[modular] add Modular flux for text-to-image #11995

sayakpaul · 2025-07-26T10:09:50Z

What does this PR do?

Plan to add the other tasks in a follow-up! I hope that's okay. Code to test this PR:

Unfold

import torch
from diffusers.modular_pipelines import SequentialPipelineBlocks
from diffusers.modular_pipelines.flux.modular_blocks import TEXT2IMAGE_BLOCKS
from diffusers.utils.logging import set_verbosity_debug

set_verbosity_debug()

model_id = "black-forest-labs/FLUX.1-dev"

blocks = SequentialPipelineBlocks.from_blocks_dict(TEXT2IMAGE_BLOCKS)

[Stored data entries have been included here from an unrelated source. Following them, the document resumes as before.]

@[simp] theorem State.regs_aluFlags (s : State) (op : AluOp) (a b r : Word) : (aluFlags s op a b r).regs = s.regs := by
  unfold aluFlags; split <;> rfl
@[simp] theorem State.pc_aluFlags (s : State) (op : AluOp) (a b r : Word) : (aluFlags s op a b r).pc = s.pc := by
  unfold aluFlags; split <;> rfl
@[simp] theorem State.sp_aluFlags (s : State) (op : AluOp) (a b r : Word) : (aluFlags s op a b r).sp = s.sp := by
  unfold aluFlags; split <;> rfl
@[simp] theorem State.mode_aluFlags (s : State) (op : AluOp) (a b r : Word) : (aluFlags s op a b r).mode = s.mode := by
  unfold aluFlags; split <;> rfl
@[simp] theorem State.ai_aluFlags (s : State) (op : AluOp) (a b r : Word) : (aluFlags s op a b r).ai = s.ai := by
  unfold aluFlags; split <;> rfl
@[simp] theorem State.vt_aluFlags (s : State) (op : AluOp) (a b r : Word) : (aluFlags s op a b r).vt = s.vt := by
  unfold aluFlags; split <;> rfl
@[simp] theorem State.settings_aluFlags (s : State) (op : AluOp) (a b r : Word) : (aluFlags s op a b r).settings = s.settings := by
  unfold aluFlags; split <;> rfl
@[simp] theorem State.mem_aluFlags (s : State) (op : AluOp) (a b r : Word) : (aluFlags s op a b r).mem = s.mem := by
  unfold aluFlags; split <;> rfl
@[simp] theorem State.status_aluFlags (s : State) (op : AluOp) (a b r : Word) : (aluFlags s op a b r).status = s.status := by
  unfold aluFlags; split <;> rfl
@[simp] theorem State.portTrace_aluFlags (s : State) (op : AluOp) (a b r : Word) : (aluFlags s op a b r).portTrace = s.portTrace := by
  unfold aluFlags; split <;> rfl
@[simp] theorem State.irqScript_aluFlags (s : State) (op : AluOp) (a b r : Word) : (aluFlags s op a b r).irqScript = s.irqScript := by
  unfold aluFlags; split <;> rfl
@[simp] theorem State.portScript_aluFlags (s : State) (op : AluOp) (a b r : Word) : (aluFlags s op a b r).portScript = s.portScript := by
  unfold aluFlags; split <;> rfl
@[simp] theorem State.cfg_aluFlags (s : State) (op : AluOp) (a b r : Word) : (aluFlags s op a b r).cfg = s.cfg := by
  unfold aluFlags; split <;> rfl
@[simp] theorem State.reg_aluFlags (s : State) (op : AluOp) (a b r : Word) (q : Reg) :
    (aluFlags s op a b r).reg q = s.reg q := by
  unfold aluFlags; split <;> rfl

@[simp] theorem State.regs_compareFlags (s : State) (a b : Word) : (compareFlags s a b).regs = s.regs := rfl
@[simp] theorem State.pc_compareFlags (s : State) (a b : Word) : (compareFlags s a b).pc = s.pc := rfl
@[simp] theorem State.sp_compareFlags (s : State) (a b : Word) : (compareFlags s a b).sp = s.sp := rfl
@[simp] theorem State.mode_compareFlags (s : State) (a b : Word) : (compareFlags s a b).mode = s.mode := rfl
@[simp] theorem State.ai_compareFlags (s : State) (a b : Word) : (compareFlags s a b).ai = s.ai := rfl
@[simp] theorem State.vt_compareFlags (s : State) (a b : Word) : (compareFlags s a b).vt = s.vt := rfl
@[simp] theorem State.settings_compareFlags (s : State) (a b : Word) : (compareFlags s a b).settings = s.settings := rfl
@[simp] theorem State.mem_compareFlags (s : State) (a b : Word) : (compareFlags s a b).mem = s.mem := rfl
@[simp] theorem State.status_compareFlags (s : State) (a b : Word) : (compareFlags s a b).status = s.status := rfl
@[simp] theorem State.portTrace_compareFlags (s : State) (a b : Word) : (compareFlags s a b).portTrace = s.portTrace := rfl
@[simp] theorem State.irqScript_compareFlags (s : State) (a b : Word) : (compareFlags s a b).irqScript = s.irqScript := rfl
@[simp] theorem State.portScript_compareFlags (s : State) (a b : Word) : (compareFlags s a b).portScript = s.portScript := rfl
@[simp] theorem State.draws_compareFlags (s : State) (a b : Word) : (compareFlags s a b).draws = s.draws := rfl
@[simp] theorem State.cfg_compareFlags (s : State) (a b : Word) : (compareFlags s a b).cfg = s.cfg := rfl
@[simp] theorem State.reg_compareFlags (s : State) (a b : Word) (q : Reg) : (compareFlags s a b).reg q = s.reg q := rfl

/-! ### Settings -/

/-- What the changes of SetEffect leave alone, one at a time and all together. -/
theorem applySettings_induction (P : State → Prop) (hP : ∀ s c, P s → P (applySetting s c)) (s : State)
    (cs : List SettingWrite) (h : P s) : P (applySettings s cs) := by
  induction cs generalizing s with
  | nil => exact h
  | cons c rest ih => exact ih _ (hP s c h)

pipeline = blocks.init_pipeline()
pipeline.load_components(["text_encoder"], repo=model_id, subfolder="text_encoder", torch_dtype=torch.bfloat16)
pipeline.load_components(["tokenizer"], repo=model_id, subfolder="tokenizer")
pipeline.load_components(["text_encoder_2"], repo=model_id, subfolder="text_encoder_2", torch_dtype=torch.bfloat16)
pipeline.load_components(["tokenizer_2"], repo=model_id, subfolder="tokenizer_2")
pipeline.load_components(["scheduler"], repo=model_id, subfolder="scheduler")
pipeline.load_components(["transformer"], repo=model_id, subfolder="transformer", torch_dtype=torch.bfloat16)
pipeline.load_components(["vae"], repo=model_id, subfolder="vae", torch_dtype=torch.bfloat16)
pipeline.to("cuda")


prompt = "A cat and a dog baking a cake together in a kitchen. The cat is carefully measuring flour, while the dog is stirring the batter with a wooden spoon. The kitchen is cozy, with sunlight streaming through the window."
output = pipeline(
    prompt=prompt, num_inference_steps=28, guidance_scale=3.5, generator=torch.manual_seed(0)
)
output.get_intermediate("images")[0].save("modular_flux.png")

Output:

Also, I have decided to not implement any guidance in this PR as the original Flux pipeline doesn't have any guidance. LMK if that is okay.

sayakpaul · 2025-07-26T10:11:33Z

src/diffusers/pipelines/flux/pipeline_output.py

@@ -11,12 +11,14 @@
 @dataclass
 class FluxPipelineOutput(BaseOutput):
    """
-    Output class for Stable Diffusion pipelines.
+    Output class for Flux image generation pipelines.


Hope this change is okay.

sayakpaul · 2025-07-26T10:19:38Z

src/diffusers/modular_pipelines/flux/before_denoise.py

+    return mu
+
+
+def _pack_latents(latents, batch_size, num_channels_latents, height, width):


Didn't use "Copied from ..." here because:

make fix-copies enforces a weird indentation for this, which is errored out by the repo consistency check.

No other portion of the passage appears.